Wednesday, February 06, 2008

Lent:: A Thousand Elsewhere

i don't understand why he would choose to live on the street rather than at the center but for some reason that is a battle for him. - Sarah
My cousin Sarah who works at an orphanage in Mozambique wrote this on her blog about 2 weeks ago regarding a young man named Selso who ran away from the orphanage to return to the streets. The streets of a third world country are not a friendly place for a young person. Still Selso chose that life over the orphanage.

I get Selso. I know from experience that David is correct when he writes, "Better is one day in the tents of the Lord, than a thousand elsewhere." Yet I live in the tension between the two. My greatest peace and my greatest success comes when I am in the Lord's tents. Still I find myself drawn to the back alleys and slums of running from God.

Though the tent of the Lord has my every need: the brothel whores of lust, pride, and greed are able to detour me with lies of familiar comforts. I find myself faced with the same haunting questions I had for the men of Swaziland. In my arrogance I asked, "why do the keep having sex with the risk of infection and death so high?" Yet in my humility I can ask, "why do I keep repeating the same sin patterns when I know the infection of anger, and the death of joy they cause in my spirit?"

Familiar is an addictive drug. The street may be filled with pain and hunger, but it is a pain and hunger that Selso knows. The familiar haunts of my spirit are no different. The result of my lust, pride, and greed is isolated pain and lonely hunger.

This brings me to this Lenten season. I am following the Creighton University prayer guide this year. The opening reading contained the following 3 verses from Paul's second letter to the Corinthians.

2 Corinthians 5:20-6:2 We are therefore Christ's ambassadors, as though God were making his appeal through us. We implore you on Christ's behalf: Be reconciled to God. God made him who had no sin to be sin for us, so that in him we might become the righteousness of God. As God's fellow workers we urge you not to receive God's grace in vain. For he says,
"In the time of my favor I heard you,
and in the day of salvation I helped you."
I tell you, now is the time of God's favor, now is the day of salvation.

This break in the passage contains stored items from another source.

-- ==== Sys2Proof/Laws/Memory.lean ====
section
/-! SUPPORT. The laws of the table memory: what a read gives after a write, and that every operation keeps the canonical
form. -/

namespace Sys2Proof.Machine

/-- A read after a write: the written value at its index, what was there before at every other. -/
theorem Memory.read_write (m : Memory) (i j : Nat) (v : Word) :
    (m.write i v).read j = if i = j then some v else m.read j := by
  induction m with
  | nil => rfl
  | cons c m ih =>
    obtain ⟨a, x⟩ := c
    simp only [Memory.write]
    split
    · simp [Memory.read]
    · split
      · next h => subst h; by_cases hij : i = j <;> simp [Memory.read, hij]
      · by_cases haj : a = j <;> simp [Memory.read, ih, haj]
        intro h; subst h; simp_all

theorem Memory.wfFrom_mono {lo lo' : Nat} {m : Memory} (h : m.wfFrom lo = true) (hle : lo' ≤ lo) :
    m.wfFrom lo' = true := by
  cases m with
  | nil => rfl
  | cons c m =>
    obtain ⟨a, x⟩ := c
    simp only [Memory.wfFrom, Bool.and_eq_true, decide_eq_true_eq] at h ⊢
    exact ⟨⟨by omega, h.1.2⟩, h.2⟩

theorem Memory.wfFrom_write {lo i : Nat} {m : Memory} (v : Word) (h : m.wfFrom lo = true) (hlo : lo ≤ i)
    (hi : i < 256) : (m.write i v).wfFrom lo = true := by
  induction m generalizing lo with
  | nil => simp [Memory.write, Memory.wfFrom, hlo, hi]
  | cons c m ih =>
    obtain ⟨a, x⟩ := c
    simp only [Memory.wfFrom, Bool.and_eq_true, decide_eq_true_eq] at h
    simp only [Memory.write]
    split
    · simp only [Memory.wfFrom, Bool.and_eq_true, decide_eq_true_eq]
      exact ⟨⟨hlo, hi⟩, ⟨by omega, h.1.2⟩, h.2⟩
    · split
      · next e => subst e; simp [Memory.wfFrom, h.2, hlo, hi]
      · simp only [Memory.wfFrom, Bool.and_eq_true, decide_eq_true_eq]
        exact ⟨h.1, ih h.2 (by omega)⟩

/-- A write inside the index space keeps the canonical form. -/
theorem Memory.wf_write {m : Memory} {i : Nat} (v : Word) (h : m.wf = true) (hi : i < 256) :
    (m.write i v).wf = true :=
  Memory.wfFrom_write v h (Nat.zero_le i) hi

/-- Below its bound a canonical memory has no value. -/
theorem Memory.read_eq_none_of_lt {lo i : Nat} {m : Memory} (h : m.wfFrom lo = true) (hi : i < lo) :
    m.read i = none := by
  induction m generalizing lo with
  | nil => rfl
  | cons c m ih =>
    obtain ⟨a, x⟩ := c
    simp only [Memory.wfFrom, Bool.and_eq_true, decide_eq_true_eq] at h
    rw [Memory.read, if_neg (by omega)]
    exact ih h.2 (by omega)

/-- Canonical memories that read alike are the same list. -/
theorem Memory.ext_of_wfFrom {lo : Nat} {m n : Memory} (hm : m.wfFrom lo = true) (hn : n.wfFrom lo = true)
    (h : ∀ i, m.read i = n.read i) : m = n := by
  induction m generalizing n lo with
  | nil =>
    cases n with
    | nil => rfl
    | cons c n => have := h c.1; simp [Memory.read] at this
  | cons c m ih =>
    obtain ⟨a, x⟩ := c
    cases n with
    | nil => have := h a; simp [Memory.read] at this
    | cons d n =>
      obtain ⟨b, y⟩ := d
      simp only [Memory.wfFrom, Bool.and_eq_true, decide_eq_true_eq] at hm hn
      have hab : a = b := by
        rcases Nat.lt_trichotomy a b with hlt | heq | hgt
        · have := h a
          rw [Memory.read, if_pos rfl, Memory.read, if_neg (by omega),
            Memory.read_eq_none_of_lt hn.2 (by omega)] at this
          cases this
        · exact heq
        · have := h b
          rw [Memory.read, if_neg (by omega), Memory.read_eq_none_of_lt hm.2 (by omega), Memory.read,
            if_pos rfl] at this
          cases this
      subst hab
      have hxy : x = y := by simpa [Memory.read] using h a
      subst hxy
      refine congrArg _ (ih hm.2 hn.2 fun i => ?_)
      by_cases hi : a = i
      · subst hi
        rw [Memory.read_eq_none_of_lt hm.2 (by omega), Memory.read_eq_none_of_lt hn.2 (by omega)]
      · simpa [Memory.read, hi] using h i

theorem Memory.ext_of_wf {m n : Memory} (hm : m.wf = true) (hn : n.wf = true) (h : ∀ i, m.read i = n.read i) :
    m = n :=
  Memory.ext_of_wfFrom hm hn h

/-- A canonical memory has no value outside the index space. -/
theorem Memory.read_eq_none_of_ge {lo i : Nat} {m : Memory} (h : m.wfFrom lo = true) (hi : 256 ≤ i) :
    m.read i = none := by
  induction m generalizing lo with
  | nil => rfl
  | cons c m ih =>
    obtain ⟨a, x⟩ := c
    simp only [Memory.wfFrom, Bool.and_eq_true, decide_eq_true_eq] at h
    rw [Memory.read, if_neg (by omega)]
    exact ih h.2

theorem read_map_range' (f : Nat → Word) (a n i : Nat) :
    Memory.read ((List.range' a n).map fun k => (k, f k)) i = if a ≤ i ∧ i < a + n then some (f i) else none := by
  induction n generalizing a with
  | zero => rw [if_neg (by omega)]; rfl
  | succ n ih =>
    rw [List.range'_succ, List.map_cons, Memory.read, ih]
    by_cases hai : a = i
    · subst hai; simp
    · rw [if_neg hai]
      exact if_congr (by omega) rfl rfl

theorem wfFrom_map_range' (f : Nat → Word) (a n : Nat) (h : a + n ≤ 256) :
    Memory.wfFrom a ((List.range' a n).map fun k => (k, f k)) = true := by
  induction n generalizing a with
  | zero => rfl
  | succ n ih =>
    rw [List.range'_succ, List.map_cons, Memory.wfFrom]
    simp [ih (a + 1) (by omega)]
    omega

/-- The built memory is in canonical form. -/
theorem builtMemory_wf : builtMemory.wf = true := wfFrom_map_range' _ 0 256 (by omega)

/-- The built memory holds `TableEntry(i)` at every index (rule R71). -/
theorem read_builtMemory (i : Byte) : builtMemory.read i.toNat = some (tableEntry i) := by
  rw [builtMemory, read_map_range' (fun k => tableEntry (BitVec.ofNat 8 k)), if_pos ⟨Nat.zero_le _, by omega⟩,
    BitVec.ofNat_toNat, BitVec.setWidth_eq]

/-- A canonical memory that holds `TableEntry(i)` at every index is the built memory. -/
theorem eq_builtMemory {m : Memory} (hm : m.wf = true) (h : ∀ i : Byte, m.read i.toNat = some (tableEntry i)) :
    m = builtMemory := by
  refine Memory.ext_of_wf hm builtMemory_wf fun i => ?_
  by_cases hi : i < 256
  · have e : (BitVec.ofNat 8 i).toNat = i := by rw [BitVec.toNat_ofNat]; omega
    rw [← e, h, read_builtMemory]
  · rw [Memory.read_eq_none_of_ge hm (by omega), Memory.read_eq_none_of_ge builtMemory_wf (by omega)]

end Sys2Proof.Machine
end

God made Christ sin! It is a statement whose depth is lost on us. It's depth is even more profound when linked with the sentence before it. As God made Christ our reconciliation, he has made us reconciliation as well. God has formed me to be reconciliation.

I intend these next 40 days to focus on reconciliation. I desire to first have my heart reconciled to the righteousness of God. I will fast and pray so that in my physical discomfort I learn to hunger for the tent of God. I will first focus on a pure and contrite heart. Second I will pray for the insight to be reconciliation to those in my circle of influence. I will humble myself, and not seek my agenda, but instead enter into their journey and bring the righteousness of God. I want to be an ATM of blessings. Third, I will pray to answer the calling of Isaiah. "Here am I Lord send me." I will pray for a future and a place where I can live out reconciliation to the refugee, to the racial minority, to the migrant worker, to the elderly, to the displaced, to the widow, to the orphan.

This lent I will pray that I stop leaving the center. I will pray into reality the words of Paul, "Who will rescue me from this body of death? Thanks be to God—through Jesus Christ our Lord!" I will mourn, fast, pray, and act for the purpose of reconciliation.